Wednesday, January 20, 2010

Update to previous post

I can't access blogspot from work, where I am right now, so I can't leave comments or update posts. But I do have email posting set up so I can post. And I'm feeling enough of a need to say this that I'm going to do that rather than waiting to respond in comments or update the last post ("Be a sexual flâneur") this evening.
 
In comments (which I have reading access to through email), d. mantis said this: "Would you agree that, in a simplistic way, most of our problems stem from the fact that we couldn't give two shits about anyone other than ourselves or immediate surroundings? Would you then also agree that this post could be less geared to the individual and more to the community?"
 
(Normally I'd do blockquotes, but, you know, email is weird and I'm not sure it'll work right.) So: yes, I absolutely would agree. In fact, I'd put it more strongly. I think that the one root problem that is the cause of pretty much every single bad thing that people do to one another is exactly what d. states. It comes in different forms, but the root is always this lack of empathy or compassion or whatever you want to call it. Sociopathy isn't far off.
 
I tend to forget that a lot of the time a point that seems obvious to me in what I'm writing is only obvious because I know what I'm trying to say. What I intended, and failed, to imply in the previous post is that the psychogeographical/sexual revolution I ask for should be both individual and community oriented. In fact, I have a (completely unsupported) suspicion that one major reason that "we couldn't give two shits" about others is that our psyches and our physical environments have been so thorougly colonized by economic oppressors (who want us to be sociopaths, because it is profitable to them), and that an honest attempt to free ourselves of this colonization will change that or, as d. put it, "A 'revolution' as you state, of passion and desire could lead to a more emotional existence including greater compassion." This is exactly my point, though I failed to make it adequately.
 
One reason why I have the complicated subclauses and hyphens and parentheses and footnotes in everything I write is that I'm always terrified that I'm going to forget to mention something vitally important. I need to calm down, because as this and other recent events have shown (like my neglecting to even mention race in my post about media narratives of poverty), I'm always going to leave something vital out. Even reading over the flaneur post again I realize another thing I did was treat gender identity, as distinct from sexual identity, as a bit of an afterthought, which was certainly not my intent.
 
I'm always going to leave something out. One benefit of the small readership I've gained recently (thanks, ladypoverty!) is that now there are a few people who can point out to me when I've done this. And I'm certainly lucky to have the specific perceptive people commenting that I do.
 
(PS I apologize for any lapses of editing there may be in this post. Once I submit it it's unalterable until six this evening at the earliest, and as I tend to edit posts for several hours after posting them, it's a bit nervewracking for me to be doing this.)

3 comments:

d.mantis said...

Thanks for the cameo...But I would not sell yourself too short.

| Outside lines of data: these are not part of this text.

-- ==== Sys2Proof/Machine/Ingress.lean ====
section
/-! DEFINITION. Arrivals at the Newel ingress buffer, and messages that the Newel accepts from the Corridor (01 R27, R30, R40). -/

namespace Sys2Proof.Machine

/-- Bytes of a frame: header, payload and CRC-32C (01 R27). -/
def InFrame.bytes (fr : InFrame) : Nat := 20 + fr.length

/-- Bytes that frames take together. -/
def framesBytes (l : List InFrame) : Nat := (l.map InFrame.bytes).sum

/-- Capacity of the ingress buffer: 256 KiB (01 R30). -/
def ingressCap : Nat := 262144

/-- Bytes that the ingress buffer holds: the arrivals of the cycle and the frames carried forward; a TIME_MAP has space of its own
(01 R29, R30). -/
def NewelSt.buffered (n : NewelSt) : Nat := framesBytes (n.carried.filter fun f => f.kind != 0x02) + framesBytes n.ingress

/-- EV_NW_SAMPLE_COALESCED with the replacements not yet reported, at most once per second (01 R30). -/
def Dev.coalesced (d : Dev) : Dev :=
  if d.nw.coalesced ≠ 0 ∧ rateOk d.nw.coalAt d.nw.cycle cycPerSec then
    (d.updNw fun x => { x with coalAt := some x.cycle, coalesced := 0 }).raiseNw (.mk' .nwSampleCoalesced [d.nw.coalesced])
  else d

/-- Whether a frame is a sample block of a port. -/
def isSample (port : Nat) (x : InFrame) : Bool := x.kind == 0x04 && x.port == port

/-- A newer sample block replaces the unreleased one of its port, which is counted (01 R30). -/
def Dev.coalesce (d : Dev) (fr : InFrame) : Dev :=
  let put (l : List InFrame) : List InFrame := l.map fun x => if isSample fr.port x then fr else x
  (d.updNw fun n => { n with ingress := put n.ingress, carried := put n.carried, coalesced := n.coalesced + 1 }).coalesced

/-- An arrival: stored while there is room. With the buffer full, a GALLERY_SAMPLE block replaces the unreleased block of
its port, and any other frame waits at its source (01 R30). [log 16 DESIGN CHOICE] -/
def Dev.ingress (d : Dev) (fr : InFrame) : Dev :=
  if d.nw.buffered + fr.bytes ≤ ingressCap ∧ d.nw.source = [] then d.updNw fun n => { n with ingress := n.ingress ++ [fr] }
  else if fr.kind = 0x04 ∧ (d.nw.carried ++ d.nw.ingress).any (isSample fr.port) then d.coalesce fr
  else d.updNw fun n => { n with source := n.source ++ [fr] }

/-- What the receiving side does with a message of valid CRC by its sequence: the first after a reset or restoration
and the next in order are accepted, the 32,768 values up to the last accepted are duplicates, any other is negatively
acknowledged (01 R40). Answers the direction and whether the message is accepted. -/
def CrDir.accept (c : CrDir) (q : Nat) : CrDir × Bool :=
  if c.lost then (c, false)
  else match c.lastAcc with
  | none => ({ c with lastAcc := some (q % 65536) }, true)
  | some l =>
    let dist := (q + 65536 - l) % 65536
    if dist = 1 then ({ c with lastAcc := some (q % 65536) }, true)
    else if dist = 0 ∨ 32769 ≤ dist then ({ c with dups := min (c.dups + 1) 0xFFFFFFFF }, false)
    else (c, false)

/-- A host-to-field message at the Newel: its effect follows only where the message is accepted (01 R40). -/
def Dev.acceptDown (d : Dev) (q : Nat) (g : Dev → Dev) : Dev :=
  let p := d.cor.down.accept q
  let d1 := d.updCor fun c => { c with down := p.1 }
  if p.2 then g d1 else d1

/-- A message to the flights: accepted, it becomes a CORRIDOR frame of the cycle, which the flights consume at a snapshot (01 R27,
R28, R40; 05 R139). [log 14 DEDUCED] -/
def Dev.toFlights (d : Dev) (m : FlightIn) : Dev := d.acceptDown m.hdr.seq fun d => d.ingress m.frame

/-- A message that the Newel answers or keeps to itself: it becomes a CORRIDOR frame too, which the flights apply nothing of (01 R28). -/
def Dev.toNewel (d : Dev) (m : DownMsg) (g : Dev → Dev) : Dev := d.acceptDown m.seq fun d => g (d.ingress (corFrame m))

/-- A field-to-host message at the Foyer: its effect follows only where the message is accepted (01 R40). [log 17 DESIGN CHOICE] -/
def Dev.acceptUp (d : Dev) (q : Nat) (g : Dev → Dev) : Dev :=
  let p := d.cor.up.accept q
  let d1 := d.updCor fun c => { c with up := p.1 }
  if p.2 then g d1 else d1

/-- A frame of the radio, or a write of the Foyer that reaches the flights without a REPLY, as the cycle's arrival (01 R27). [log 14 DEDUCED] -/
def Dev.arrive (d : Dev) (m : FlightIn) : Dev := d.ingress m.frame

/-- INPUT_ARRIVAL (01 R30). [log 16 DESIGN CHOICE] -/
def execInputArrival (fr : InFrame) (s : State) : Host.Outcome State Fault Refusal := s.upd fun d => d.ingress fr

end Sys2Proof.Machine
end

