/-- Opcode, space and address of a word (07 R184). -/
def kzParts (w : W32) : Nat × Nat × Nat := (bitsOf w.toNat 31 25, bitsOf w.toNat 24 21, bitsOf w.toNat 20 0)

/-- First words of the instructions of a block: `n` words from `at` on; none where a constant runs past the end. -/
def kzStarts (code : Nat → W32) : Nat → Nat → Nat → Option (List Nat)
  | _, _, 0 => some []
  | 0, _, _ => none
  | fuel + 1, a, n + 1 =>
    let p := kzParts (code a)
    if kzHasConst p.1 p.2.1 then
      match n with
      | 0 => none
      | k + 1 => (kzStarts code fuel (a + 2) k).map (a :: ·)
    else (kzStarts code fuel (a + 1) n).map (a :: ·)

/-- Whether the image holds what a jump or a call names: the first word of an instruction of the same block, or a block (07 R187). -/
def Dev.kzTarget (d : Dev) (f : Flt) (t op addr : Nat) : Bool :=
  let c := d.cfgOf f
  let r := d.tread f t
  if 0x58 ≤ op ∧ op ≤ 0x5C then
    match c.blocks[r.block]? with
    | none => false
    | some b =>
      let to_ := (((r.pc.toNat + 1 : Nat) : Int) + signed 21 addr)
      match kzStarts (fun k => mget 0 c.code k) b.2 b.1 b.2 with
      | some l => decide (0 ≤ to_) && l.contains to_.toNat
      | none => false
  else if 0x60 ≤ op ∧ op ≤ 0x61 then (d.blockFirst f addr).isSome
  else true

/-- One instruction of a Tread: outside a freeze, only a running Tread with budget left executes it; PC passes the instruction and its
constant, the instruction counts once, and an encoding that R187 refuses is fault ILLEGAL (07 R184, R202; 06 R166). [log 52 DESIGN CHOICE; 124 DESIGN CHOICE] -/
def Dev.kzStep (d : Dev) (f : Flt) (t op sp addr : Nat) (g : Dev → Dev) : Dev :=
  let r := d.tread f t
  if d.frozen f || !r.running || r.halted || decide (d.taskBudget f r.task ≤ r.instrs) then d
  else
    let n := if kzHasConst op sp then 2 else 1
    let p := d.fetchKz f t n
    if !p.2 then p.1
    else
      let d1 := p.1.updTread f t fun r => { r with pc := r.pc + BitVec.ofNat 18 n, instrs := r.instrs + 1 }
      if kzLegal op sp addr && d.kzTarget f t op addr then g d1 else d1.progFault f t 0x06 0

end Sys2Proof.Machine
end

This interpretation of the community and it's relationship to the sexual/desire/compassion was my initial reading. Therefore, you were a success. I was simply hedging my bet.

The pumpkin thing...well, perhaps I have been reading too much IOZ.

Nevertheless, as a father of two girls, I could not agree more with the sentiment.

d.mantis said...

Wait...a clarification - the mention of my daughters was only to refer to the unending, deviant and sexist colonization of what it means to be a woman. I am terrified that I must somehow guide them through the maelstrom.

How is that for a subclause?

Ethan said...

Thanks for the concern, but I don't see it as selling myself short. And I certainly hope that if you feel the urge to keep reading this blog, you continue to bring up things I may have overlooked. Figuring out what one's assumptions are, and when one should change them, is a constant process, one that requires input from outside.

As for the daughters comment, I just assumed you were referring to my mention of incest. Just kidding, I knew what you meant. Although, y'know, do what you want as long as it's consentual.